Сергей Шаргунов, писатель
"Нет ни стеньки, ни емельки…" ( с сокращением)
В морозный Челябинск из морозной Москвы мы прилетели с Всеволодом Емелиным, «первым поэтом Москвы».
Едва прилетев, мы с Севой просимся на ЧТЗ – Челябинский тракторный
Признаться, завод интересен мне и потому, что по телевизору противопоставляют оппозиционеров «трудовому Уралу».
Который за родную власть и поотвинчивает медвежьей лапой ветреные головешки хомячкам. Это ведь генеральная линия предвыборных телесюжетов, вроде бы разбавленных полемикой: на одной стороне – олигарх и гламурная девица, а на другой – заскорузлые работяги. Лично мне работяги, конечно, милее и интереснее. Но в жизни, а не в ящике.
Завод огромен.
Сначала нас с поэтом принимает в объятия заводской музей. Модели танков и тракторов, пожелтевшие бумаги и фотографии, ветхая одежда за стеклом. Водит нас от стенда к стенду женщина в красном, порывистая, с красивым нервным лицом. Завод давно не выпускает танки – только трактора. Они идут на внутренний рынок и на экспорт, например, к старым добрым покупателям – кубинцам.
– Раньше мы семьдесят два трактора в сутки выпускали! А теперь примерно то же, но в месяц.
– Наверное, устарели трактора. И нет спроса, – предполагаю я.

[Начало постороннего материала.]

theorem laneRetrained_move (h : Move w s t) (k : Part.sub [.hearths, .log, .coll, .pair, .host] w) : Move w s (laneRetrained a1 t) := by
  refine Move.step h ?_ k
  unfold laneRetrained
  repeat' first
    | with_reducible (first | exact Move.refl _ _ | apply Move.ite | apply clearError_move | apply scheduleEnd_move | apply updLane_move
                            | apply updHearth_move)
    | decide | intro u | split | dsimp only

theorem latchSlot_move (h : Move w s t) (k : Part.sub [.clusters] w) : Move w s (latchSlot t a1 a2 a3) := by
  refine Move.step h ?_ k
  unfold latchSlot
  repeat' first
    | with_reducible (first | exact Move.refl _ _ | apply Move.ite | apply updCluster_move)
    | decide | intro u | split | dsimp only

theorem relatch_move (h : Move w s t) (k : Part.sub [.engines, .clusters] w) : Move w s (relatch t a1 a2 a3) := by
  refine Move.step h ?_ k
  unfold relatch
  repeat' first
    | with_reducible (first | exact Move.refl _ _ | apply Move.ite | apply updEngine_move | apply updCluster_move | apply latchSlot_move)
    | decide | intro u | split | dsimp only

end Sys2Proof.Machine
end

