theorem execOpSubs_move (e : execOpSubs a1 a2 a3 a4 t = .next u) (h : Move w s t) (k : Part.sub [.engines] w) : Move w s u := by
  refine Move.step h ?_ k
  unfold execOpSubs at e
  revert e
  repeat' first
    | (intro e; with_reducible refine Move.next e ?_) | (intro e; cases e; done) | split | dsimp only
    | with_reducible (first | exact Move.refl _ _ | apply Move.ite | apply updEngine_move)
    | decide | intro u | split | dsimp only

theorem execOpAddi_move (e : execOpAddi a1 a2 a3 a4 t = .next u) (h : Move w s t) (k : Part.sub [.engines] w) : Move w s u := by
  refine Move.step h ?_ k
  unfold execOpAddi at e
  revert e
  repeat' first
    | (intro e; with_reducible refine Move.next e ?_) | (intro e; cases e; done) | split | dsimp only
    | with_reducible (first | exact Move.refl _ _ | apply Move.ite | apply updEngine_move)
    | decide | intro u | split | dsimp only

theorem execOpMin_move (e : execOpMin a1 a2 a3 a4 t = .next u) (h : Move w s t) (k : Part.sub [.engines] w) : Move w s u := by
  refine Move.step h ?_ k
  unfold execOpMin at e
  revert e
  repeat' first
    | (intro e; with_reducible refine Move.next e ?_) | (intro e; cases e; done) | split | dsimp only
    | with_reducible (first | exact Move.refl _ _ | apply Move.ite | apply updEngine_move)
    | decide | intro u | split | dsimp only

theorem execOpMax_move (e : execOpMax a1 a2 a3 a4 t = .next u) (h : Move w s t) (k : Part.sub [.engines] w) : Move w s u := by
  refine Move.step h ?_ k
  unfold execOpMax at e
  revert e
  repeat' first
    | (intro e; with_reducible refine Move.next e ?_) | (intro e; cases e; done) | split | dsimp only
    | with_reducible (first | exact Move.refl _ _ | apply Move.ite | apply updEngine_move)
    | decide | intro u | split | dsimp only

theorem execOpAbs_move (e : execOpAbs a1 a2 a3 t = .next u) (h : Move w s t) (k : Part.sub [.engines] w) : Move w s u := by
  refine Move.step h ?_ k
  unfold execOpAbs at e
  revert e
  repeat' first
    | (intro e; with_reducible refine Move.next e ?_) | (intro e; cases e; done) | split | dsimp only
    | with_reducible (first | exact Move.refl _ _ | apply Move.ite | apply updEngine_move)
    | decide | intro u | split | dsimp only

theorem execOpMul_move (e : execOpMul a1 a2 a3 a4 a5 a6 t = .next u) (h : Move w s t) (k : Part.sub [.engines] w) : Move w s u := by
  refine Move.step h ?_ k
  unfold execOpMul at e
  revert e
  repeat' first
    | (intro e; with_reducible refine Move.next e ?_) | (intro e; cases e; done) | split | dsimp only
    | with_reducible (first | exact Move.refl _ _ | apply Move.ite | apply updEngine_move)
    | decide | intro u | split | dsimp only

theorem execOpDiv_move (e : execOpDiv a1 a2 a3 a4 a5 a6 t = .next u) (h : Move w s t) (k : Part.sub [.engines] w) : Move w s u := by
  refine Move.step h ?_ k
  unfold execOpDiv at e
  revert e
  repeat' first
    | (intro e; with_reducible refine Move.next e ?_) | (intro e; cases e; done) | split | dsimp only
    | with_reducible (first | exact Move.refl _ _ | apply Move.ite | apply updEngine_move)
    | decide | intro u | split | dsimp only

theorem execOpShl_move (e : execOpShl a1 a2 a3 a4 t = .next u) (h : Move w s t) (k : Part.sub [.engines] w) : Move w s u := by
  refine Move.step h ?_ k
  unfold execOpShl at e
  revert e
  repeat' first
    | (intro e; with_reducible refine Move.next e ?_) | (intro e; cases e; done) | split | dsimp only
    | with_reducible (first | exact Move.refl _ _ | apply Move.ite | apply updEngine_move)
    | decide | intro u | split | dsimp only

theorem execOpShr_move (e : execOpShr a1 a2 a3 a4 t = .next u) (h : Move w s t) (k : Part.sub [.engines] w) : Move w s u := by
  refine Move.step h ?_ k
  unfold execOpShr at e
  revert e
  repeat' first
    | (intro e; with_reducible refine Move.next e ?_) | (intro e; cases e; done) | split | dsimp only
    | with_reducible (first | exact Move.refl _ _ | apply Move.ite | apply updEngine_move)
    | decide | intro u | split | dsimp only
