theorem devReset_move (h : Move w s t) (k : Part.sub [.boot, .works, .host, .out] w) : Move w s (devReset a1 a2 a3 t) := by
  refine Move.step h ?_ k
  unfold devReset
  repeat' first
    | with_reducible (first | exact Move.refl _ _ | apply Move.ite | apply runCmd_move)
    | decide | intro u | split | dsimp only

theorem devResetDelayExpiry_move (h : Move w s t) (k : Part.sub [.cells, .hearths, .slots, .spies, .captures, .groups, .hks, .chans, .cones, .engines, .clusters, .links, .gbus, .feedWord, .hblocks, .frameShadow, .frameTick, .gbusNew, .hkRecs, .passes, .measured, .boot, .books, .time, .log, .coll, .pair, .works, .host, .pmb] w) : Move w s (devResetDelayExpiry t) := by
  refine Move.step h ?_ k
  unfold devResetDelayExpiry
  repeat' first
    | with_reducible (first | exact Move.refl _ _ | apply Move.ite | apply deviceReset_move)
    | decide | intro u | split | dsimp only

theorem postRequest_move (h : Move w s t) (k : Part.sub [.chans, .host] w) : Move w s (postRequest t a1 a2 a3) := by
  refine Move.step h ?_ k
  unfold postRequest
  repeat' first
    | with_reducible (first | exact Move.refl _ _ | apply Move.ite | apply updChan_move | apply updBox_move)
    | decide | intro u | split | dsimp only

theorem chanCmd_move (h : Move w s t) (k : Part.sub [.boot, .works, .host, .out] w) (j : ∀ x u, Move w u (a4 x u)) : Move w s (chanCmd a1 a2 a3 a4 t) := by
  unfold chanCmd
  refine runLater_move h (fun u => ?_)
  with_reducible apply Move.ite
  · exact setAnswer_move (Move.refl _ _) (Part.sub_trans (by decide) k)
  · with_reducible apply Move.ite
    · exact setAnswer_move (Move.refl _ _) (Part.sub_trans (by decide) k)
    · exact j _ _

theorem notActed_move (h : Move w s t) (k : Part.sub [.boot, .works, .host, .out] w) : Move w s (notActed t a1 a2) := by
  refine Move.step h ?_ k
  unfold notActed
  repeat' first
    | with_reducible (first | exact Move.refl _ _ | apply Move.ite | apply setAnswer_move)
    | decide | intro u | split | dsimp only

theorem chanOn_move (h : Move w s t) (k : Part.sub [.chans, .boot, .works, .host, .out] w) : Move w s (chanOn a1 a2 t) := by
  refine Move.step h ?_ k
  unfold chanOn
  repeat' first
    | with_reducible (first | exact Move.refl _ _ | apply Move.ite | apply updChan_move | apply chanCmd_move | apply setAnswer_move
                            | apply notActed_move | apply postRequest_move)
    | decide | intro u | split | dsimp only

theorem chanOff_move (h : Move w s t) (k : Part.sub [.chans, .boot, .works, .host, .out] w) : Move w s (chanOff a1 a2 t) := by
  refine Move.step h ?_ k
  unfold chanOff
  repeat' first
    | with_reducible (first | exact Move.refl _ _ | apply Move.ite | apply updChan_move | apply chanCmd_move | apply setAnswer_move
                            | apply notActed_move | apply postRequest_move)
    | decide | intro u | split | dsimp only
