-- ==== Sys2Proof/Laws/Reads.lean ====
section
/-! SUPPORT. Reading a part of the state after an operation that leaves it alone. -/
namespace Sys2Proof.Machine
open Sys2Proof

variable {w : List Part} {s t : State}

/-- A part that a move does not name is the same after it. -/
theorem Move.part (h : Move w s t) (p : Part) (k : w.contains p = false) : p.same s t :=
  h.1 p fun m => by
    have c := List.elem_eq_true_of_mem m
    rw [List.contains] at k
    rw [k] at c
    cases c

theorem Move.cell (h : Move w s t) (k : w.contains .cells = false) (j : Nat) : t.cell j = s.cell j := by
  unfold State.cell
  rw [show t.cells = s.cells from h.part .cells k]

theorem Move.hearth (h : Move w s t) (k : w.contains .hearths = false) (j : Nat) : t.hearth j = s.hearth j := by
  unfold State.hearth
  rw [show t.hearths = s.hearths from h.part .hearths k]

theorem Move.slot (h : Move w s t) (k : w.contains .slots = false) (j : Nat) : t.slot j = s.slot j := by
  unfold State.slot
  rw [show t.slots = s.slots from h.part .slots k]

theorem Move.spy (h : Move w s t) (k : w.contains .spies = false) (j : Nat) : t.spy j = s.spy j := by
  unfold State.spy
  rw [show t.spies = s.spies from h.part .spies k]

theorem Move.capture (h : Move w s t) (k : w.contains .captures = false) (j : Nat) : t.capture j = s.capture j := by
  unfold State.capture
  rw [show t.captures = s.captures from h.part .captures k]

theorem Move.group (h : Move w s t) (k : w.contains .groups = false) (j : Nat) : t.group j = s.group j := by
  unfold State.group
  rw [show t.groups = s.groups from h.part .groups k]

theorem Move.hk (h : Move w s t) (k : w.contains .hks = false) (j : Nat) : t.hk j = s.hk j := by
  unfold State.hk
  rw [show t.hks = s.hks from h.part .hks k]

theorem Move.chan (h : Move w s t) (k : w.contains .chans = false) (j : Nat) : t.chan j = s.chan j := by
  unfold State.chan
  rw [show t.chans = s.chans from h.part .chans k]

theorem Move.cone (h : Move w s t) (k : w.contains .cones = false) (j : Nat) : t.cone j = s.cone j := by
  unfold State.cone
  rw [show t.cones = s.cones from h.part .cones k]

theorem Move.engine (h : Move w s t) (k : w.contains .engines = false) (j : Nat) : t.engine j = s.engine j := by
  unfold State.engine
  rw [show t.engines = s.engines from h.part .engines k]

theorem Move.cluster (h : Move w s t) (k : w.contains .clusters = false) (j : Nat) : t.cluster j = s.cluster j := by
  unfold State.cluster
  rw [show t.clusters = s.clusters from h.part .clusters k]

theorem Move.link (h : Move w s t) (k : w.contains .links = false) (j : Nat) : t.link j = s.link j := by
  unfold State.link
  rw [show t.links = s.links from h.part .links k]

theorem Move.time (h : Move w s t) (k : w.contains .time = false) : t.time = s.time := h.part .time k

theorem Move.log (h : Move w s t) (k : w.contains .log = false) : t.log = s.log := h.part .log k

theorem Move.coll (h : Move w s t) (k : w.contains .coll = false) : t.coll = s.coll := h.part .coll k

theorem Move.pair (h : Move w s t) (k : w.contains .pair = false) : t.pair = s.pair := h.part .pair k

theorem Move.works (h : Move w s t) (k : w.contains .works = false) : t.works = s.works := h.part .works k

theorem Move.host (h : Move w s t) (k : w.contains .host = false) : t.host = s.host := h.part .host k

– Как нет? Есть спрос. А что устарели – факт... У нас техника древняя. Чего хорошего на такой выпустишь? У белорусов трактор получше будет... Да нет, и у нас годный. Так ведь сколько ребят поувольняли из-за кризиса. Спрос есть, а работников мало. Ведь мы нужны! Нужен такой завод! Нас бы переоборудовать! Разве не нужны трактора, а?
– К вам завтра Путин приезжает. Что спросите?
– Да о чем его спрашивать? Я б ему сказала, если б меня пустили... Да если и пустят, лучше помолчу. Зачем воздух сотрясать? Уволят меня, и кому легче от этого будет? Матери моей старой или дочке, которая на первый курс пошла? А? Кому? Помолчу или в ладоши похлопаю. Пиар – это все.
После музея нас на проходной передают молодому человеку.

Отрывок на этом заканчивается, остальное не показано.